It was the best of claims; it was the worst of claims… the age of wisdom, the age of foolishness… belief vs. incredulity… hope vs. despair… etc., etc. The iconic opening paragraph from Charles Dickens’ A Tale of Two Cities makes one realize such conflicts do exist in the same space and time, albeit through different personal perspectives. Such is the reality in workers’ comp claims, where the single biggest factor in outcome is often the claimant’s attitude.
A client claim-audit project offers a jarring comparison between two claim files from different parts of the country. The claims exemplify how little control we actually have over an employee’s attitude in the disability management process, and show how vastly different the human tolls can be.
Both claims were in excess of 10 years old. Both involved exaggerated and evolving symptoms with eventual narcotic prescriptions for “pain management.” At approximately the same time, however, each took a different path.
One claimant found her own reasons and will-power to end the years she spent on prescribed pain-killers. She entered a drug treatment process on her own, eventually stopped her prescriptions and found a full-time job. The other claimant dove deeper into narcotic addiction and exhibited classic drug seeking behavior – such as “losing” his prescriptions and requiring early refills. He tested positive for other illegal drugs once his rightfully suspicious physician initiated a monitoring program.
There was no appreciably different set of claim management tools or tactics used for the claims – the stark difference in outcome came down to the want of the individual… an almost impossible aspect for the day-to-day claim practitioner or human-resources manager to reach or control. And, at the time of my audit, the claims were equally easy to close.
The woman free of prescriptions and carrying a full-time job was simply no longer a claimant. She was probably very happy to have her case closed and the dark chapter of her life over. We decided on an administrative closure of the claim.
On the other hand, the gentleman was barred from his erstwhile treating physician and pain management clinic for abusing meds and refusing a drug treatment program. A host of independent medical opinions indicated the man did not require further meds for the old injury. His everyday behavior was highly unfocused and erratic, apparently causing no attorney to take his WC case. He lived out of a tent in a relative’s backyard.
The man’s claim was also an easy administrative closure because of lack of any foreseeable prosecution. I have to admit his situation nicked at my coat of cynicism, the one layered thick from years in this profession. I hated the plain fact that he was a doomed victim of a WC system enabling his addictive conditions.
To my good readers, I ask: Which closure would you rather preside over?
Quick-Tip: Know When to Hold ‘Em But Don’t Wait to Fold ‘Em
When reasonable medical treatment has no impact, quickly consider other options. A claimant with misguided intentions or extraneous problems and no desire to be “cured” might just be his own worst enemy and using the WC claim as a primary enabler.
– Find appropriate ways to incorporate employee assistance programs (EAPs) or other specialty counseling services to support employees or WC claimants who have debilitating outlooks or possible addiction issues.
– Maintain a “no-fill” position on narcotic prescriptions. This will give you and your defense team at least an opportunity to block dangerous drugs before they are automatically initiated.
– Consider any “chronic pain” diagnosis to indicate maximum medical improvement (MMI). “Chronic” as a term arguably fits MMI. Try to settle the case under that premise. Fight the diagnosis and treatment plan, as a means to pressure settlement. If the plaintiff’s side argues against an MMI determination, then demand a treatment outlook and timeline that results in stopping pain medication.

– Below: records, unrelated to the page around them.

-- ==== Sys2Proof/Certificates/Slice0/Obligations.lean ====
section
/-! DEFINITION. The statements for the provers. Each docstring names the rule it comes from. Where a rule itself
rests on a decision of `92_eei_decisions.md`, the decision is the spec's, and the docstring names it. Where a
statement rests on a choice of the MODEL, the docstring says so and names the log entry. -/

open Sys2Proof Sys2Proof.Machine

/-! ### Encoding -/

/-- Decoding the encoding of any command gives it back, with every operand at every value its field admits (R71,
R79, R83; the field positions are the spec's decision D2). -/
def Obligations.DecodeInvertsEncode : Prop :=
  ∀ i : Instr, decode (encode i) = .ok i

/-- A word that decodes is the canonical word of what it decodes to: no second word means the same (R82 "every
word is either one of the thirteen commands in canonical form or illegal"). -/
def Obligations.DecodedWordsAreCanonical : Prop :=
  ∀ (w : Word) (i : Instr), decode w = .ok i → encode i = w

/-- R88, the masks and match values written out: a word is the command of a row exactly when
`cw & mask = match`, and a word that matches no row is illegal. -/
def Obligations.MaskAndMatchSelectTheRow : Prop :=
  let table : List (Opcode × Word × Word) :=
    [(.setpix, 0x0100000000000000#64, 0xFF0000000000FFFF#64),
     (.fill, 0x0200000000000000#64, 0xFFFFFF000000FFFF#64),
     (.getpix, 0x0300000000000000#64, 0xFF0000FFFFFFFFFF#64),
     (.getall, 0x0400000000000000#64, 0xFFFFFFFFFFFFFFFF#64),
     (.setmode, 0x1000000000000000#64, 0xFF00FFFFFFFFFFFF#64),
     (.setpri, 0x1100000000000000#64, 0xFFFFFF000000FFFF#64),
     (.setsec, 0x1200000000000000#64, 0xFFFFFF000000FFFF#64),
     (.setbrt, 0x1300000000000000#64, 0xFF00FFFFFFFFFFFF#64),
     (.scale, 0x2000000000000000#64, 0xFF0000FFFFFFFFFF#64),
     (.hsv2rgb, 0x2100000000000000#64, 0xFFF0000000FFFFFF#64),
     (.blend, 0x2200000000000000#64, 0xFFF8000000000000#64),
     (.wireord, 0x2300000000000000#64, 0xFFFFFF000000FFFF#64),
     (.render, 0x3000000000000000#64, 0xFFFFFFFFFFFFFFFF#64)]
  (∀ row ∈ table, ∀ w : Word,
    w &&& row.2.2 = row.2.1 ↔ ∃ i, decode w = .ok i ∧ i.opcode = row.1) ∧
  (∀ w : Word, (∃ e, decode w = .error e) ↔ ∀ row ∈ table, w &&& row.2.2 ≠ row.2.1)

/-- R187 (and R82, R190 checks 1 and 2): a word whose opcode is not one of the thirteen, or with a 1 in a
`ZERO` field of its format, is answered `IllegalCommand`, one beat, data 0, and changes nothing else; every other
word is one of the thirteen commands and is executed. The `ZERO` fields are R71's (decision D2), the refusal is
decision D5. -/
def Obligations.IllegalWordsAreRefused : Prop :=
  let zeroFields : List (BitVec 8 × Word) :=
    [(0x01#8, 0x000000000000FFFF#64), (0x02#8, 0x00FFFF000000FFFF#64), (0x03#8, 0x000000FFFFFFFFFF#64),
     (0x04#8, 0x00FFFFFFFFFFFFFF#64), (0x10#8, 0x0000FFFFFFFFFFFF#64), (0x11#8, 0x00FFFF000000FFFF#64),
     (0x12#8, 0x00FFFF000000FFFF#64), (0x13#8, 0x0000FFFFFFFFFFFF#64), (0x20#8, 0x000000FFFFFFFFFF#64),
     (0x21#8, 0x00F0000000FFFFFF#64), (0x22#8, 0x00F8000000000000#64), (0x23#8, 0x00FFFF000000FFFF#64),
     (0x30#8, 0x00FFFFFFFFFFFFFF#64)]
  (∀ (w : Word) (s : State),
    (∀ z ∈ zeroFields, w.extractLsb' 56 8 = z.1 → w &&& z.2 ≠ 0#64) →
    acceptWord w s
      = .next { s with trace := s.trace ++ [.response ⟨.illegalCommand, 0#32, true⟩] }) ∧
  (∀ (w : Word), (∃ z ∈ zeroFields, w.extractLsb' 56 8 = z.1 ∧ w &&& z.2 = 0#64) →
    ∃ i, decode w = .ok i ∧ ∀ s, acceptWord w s = exec i s)

/-- The words of the assembler table of R86 decode to the commands they stand for. -/
def Obligations.AssemblerTableWordsDecode : Prop :=
  decode 0x01020510FF800000#64 = .ok (.setpix 2#8 5#8 0x10FF80#24) ∧
  decode 0x020000FF00000000#64 = .ok (.fill 0xFF0000#24) ∧
  decode 0x0307070000000000#64 = .ok (.getpix 7#8 7#8) ∧
  decode 0x0400000000000000#64 = .ok .getall ∧
  decode 0x1001000000000000#64 = .ok (.setmode 1#8) ∧
  decode 0x110000FF80000000#64 = .ok (.setpri 0xFF8000#24) ∧
  decode 0x1200000040FF0000#64 = .ok (.setsec 0x0040FF#24) ∧
  decode 0x1380000000000000#64 = .ok (.setbrt 128#8) ∧
  decode 0x2080800000000000#64 = .ok (.scale 128#8 128#8) ∧
  decode 0x2103C0FFFF000000#64 = .ok (.hsv2rgb 960#12 255#8 255#8) ∧
  decode 0x2203FF00000000FF#64 = .ok (.blend 3#3 0xFF0000#24 0x0000FF#24) ∧
  decode 0x2300001122330000#64 = .ok (.wireord 0x112233#24) ∧
  decode 0x3000000000000000#64 = .ok .render

/-! ### The step -/

/-- When the next event is a command word that decodes to `i` and no beat of an earlier response is pending, the
step is `exec i` on the state without that event (R9, R59); and the word of `i`, presented to any state, is run by
the very next step. The event queue is the model's (log 2, log 8). -/
def Obligations.StepRunsTheDecodedCommand : Prop :=
  (∀ (s : State) (cw : Word) (rest : List Event) (i : Instr),
    s.inputs = .cmd cw :: rest → s.respQ = [] → decode cw = .ok i →
    step s = exec i { s with inputs := rest }) ∧
  (∀ (s : State) (i : Instr),
    step (s.withFetchWord 64 (encode i).toNat) = exec i { s with respQ := [] })

/-- A step takes the next queued event and reacts to it; with nothing queued it takes the environment's free choice
(R9: the order of steps is not fixed). MODEL'S CHOICE of form: log 2. -/
def Obligations.StepReactsToTheNextEvent : Prop :=
  (∀ (s : State) (e : Event) (rest : List Event),
    s.inputs = e :: rest → step s = react e { s with inputs := rest }) ∧
  (∀ s : State, s.inputs = [] →
    step s = react (Config.envEvent s.envIdx) { s with envIdx := s.envIdx + 1 })

/-- R40, R226: the response of a command is complete before the next command is accepted. While beats are pending, a
presented word stays where it is and one beat is delivered. MODEL'S CHOICE that the step delivers one: log 5. -/
def Obligations.PendingBeatsHoldTheNextCommand : Prop :=
  (∀ (s : State) (cw : Word) (rest : List Event) (b : Beat) (q : List Beat),
    s.inputs = .cmd cw :: rest → s.respQ = b :: q →
    step s = .next { s with respQ := q, trace := s.trace ++ [.response b] }) ∧
  (∀ (s : State) (rest : List Event) (b : Beat) (q : List Beat),
    s.inputs = .takeBeat :: rest → s.respQ = b :: q →
    step s = .next { s with inputs := rest, respQ := q, trace := s.trace ++ [.response b] })

/-- Every accepted word gets exactly one response of one beat, the last, and leaves none pending, except a `GETALL`,
whose 64 beats are pending and nothing has left yet (R40, R85; decision D4, log 5). -/
def Obligations.EveryWordIsAnswered : Prop :=
  ∀ (w : Word) (s : State), s.respQ = [] →
    ∃ t, acceptWord w s = .next t ∧
      ((decode w ≠ .ok .getall ∧ t.respQ = [] ∧
          ∃ b : Beat, b.last = true ∧ t.trace = s.trace ++ [.response b]) ∨
       (decode w = .ok .getall ∧ t.trace = s.trace ∧ t.respQ.length = 64))

/-- R180: a status other than `OK` means the command did nothing at all and carries data 0; the statuses produced
are those of the table, `InvalidChannelValue` never (R186). -/
def Obligations.RefusedWordsDoNothing : Prop :=
  ∀ (w : Word) (s t : State) (b : Beat),
    acceptWord w s = .next t → t.trace = s.trace ++ [.response b] →
    b.status ≠ .invalidChannelValue ∧
    (b.status ≠ .ok →
      b.data = 0#32 ∧ t = { s with trace := s.trace ++ [.response b] })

– For claims with long-term narcotic situations, seek peer reviews to ascertain if the regimes are excessive and if a recommendation for detoxification is appropriate. Specifically set up medical evaluations to confirm addiction and substance abuse tendencies.
– Never presume a claimant with the wrong attitude and bleak outlook will be cured by any type of treatment. Know when you are wasting time and money. You must sense and act on this early. Don’t rely on adjusters to raise questions, as their inclination is to keep treating as long as medical opinion approves. You must take the role of disruptor.
Bottom line” It is distressing that workers’ comp enables addiction. Closing such cases is not always pretty. Learn from the disasters and take more responsibility in the future. Recognize that claimant attitude and outlook are of primary importance, for good or for bad.